Leetcode #2143: Choose Numbers From Two Arrays in Range
In this guide, we solve Leetcode #2143 Choose Numbers From Two Arrays in Range in Python and focus on the core idea that makes the solution efficient.
You will see the intuition, the step-by-step method, and a clean Python implementation you can use in interviews.
Problem Statement
You are given two 0-indexed integer arrays nums1 and nums2 of length n. A range [l, r] (inclusive) where 0 <= l <= r < n is balanced if: For every i in the range [l, r], you pick either nums1[i] or nums2[i].
Quick Facts
- Difficulty: Hard
- Premium: Yes
- Tags: Array, Dynamic Programming
Intuition
The problem breaks into overlapping subproblems, so caching results prevents exponential repetition.
A carefully chosen DP state captures exactly what we need to build the final answer.
Approach
Define the DP state and recurrence, then compute states in the correct order.
Optionally compress space once the recurrence is clear.
Steps:
- Choose a DP state definition.
- Write the recurrence and base cases.
- Compute states in the correct order.
Example
Input: nums1 = [1,2,5], nums2 = [2,6,3]
Output: 3
Explanation: The balanced ranges are:
- [0, 1] where we choose nums2[0], and nums1[1].
The sum of the numbers chosen from nums1 equals the sum of the numbers chosen from nums2: 2 = 2.
- [0, 2] where we choose nums1[0], nums2[1], and nums1[2].
The sum of the numbers chosen from nums1 equals the sum of the numbers chosen from nums2: 1 + 5 = 6.
- [0, 2] where we choose nums1[0], nums1[1], and nums2[2].
The sum of the numbers chosen from nums1 equals the sum of the numbers chosen from nums2: 1 + 2 = 3.
Note that the second and third balanced ranges are different.
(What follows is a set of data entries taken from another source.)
/-- BLOCK_RESET of gate g (R117): the events in its FIFO and staging count in RING_DROPPED. -/
def resetGate (g : Nat) (s : State) : State :=
  let gt := s.gate g
  let lost := fifoEvents gt.fifo + sumNat (gt.staging.map (fun b => b.events.length))
  let s := s |> clearGateStatus g |> addE 64 (Obj.gateDrops g) 10 lost
    |> updGate g (fun gt => { gt with staging := [], sampleCount := 0, taps := [none, none, none, none] })
    |> putBit Obj.stepSilentGates g false
  if s.gateState g = 0 then s else startGate g s

/-- A gate's domain leaves ON (the table of gate states): STOPPED. The words in its FIFO are lost and counted (R25), and its open
staging blocks, which the loft holds, are flushed. -/
def gateDark (g : Nat) (s : State) : State := if s.gateState g = 0 then s else stopGate g s

end Sys2Proof.Machine
end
In the second balanced range, we choose nums2[1] and in the third balanced range, we choose nums1[1].
Python Solution
class Solution:
def countSubranges(self, nums1: List[int], nums2: List[int]) -> int:
n = len(nums1)
s1, s2 = sum(nums1), sum(nums2)
f = [[0] * (s1 + s2 + 1) for _ in range(n)]
ans = 0
mod = 10**9 + 7
for i, (a, b) in enumerate(zip(nums1, nums2)):
f[i][a + s2] += 1
f[i][-b + s2] += 1
if i:
for j in range(s1 + s2 + 1):
if j >= a:
f[i][j] = (f[i][j] + f[i - 1][j - a]) % mod
if j + b < s1 + s2 + 1:
f[i][j] = (f[i][j] + f[i - 1][j + b]) % mod
ans = (ans + f[i][s2]) % mod
return ans
Complexity
The time complexity is O(n·m) (typical). The space complexity is O(n·m) or optimized.
Edge Cases and Pitfalls
Watch for boundary values, empty inputs, and duplicate values where applicable. If the problem involves ordering or constraints, confirm the invariant is preserved at every step.
Summary
This Python solution focuses on the essential structure of the problem and keeps the implementation interview-friendly while meeting the constraints.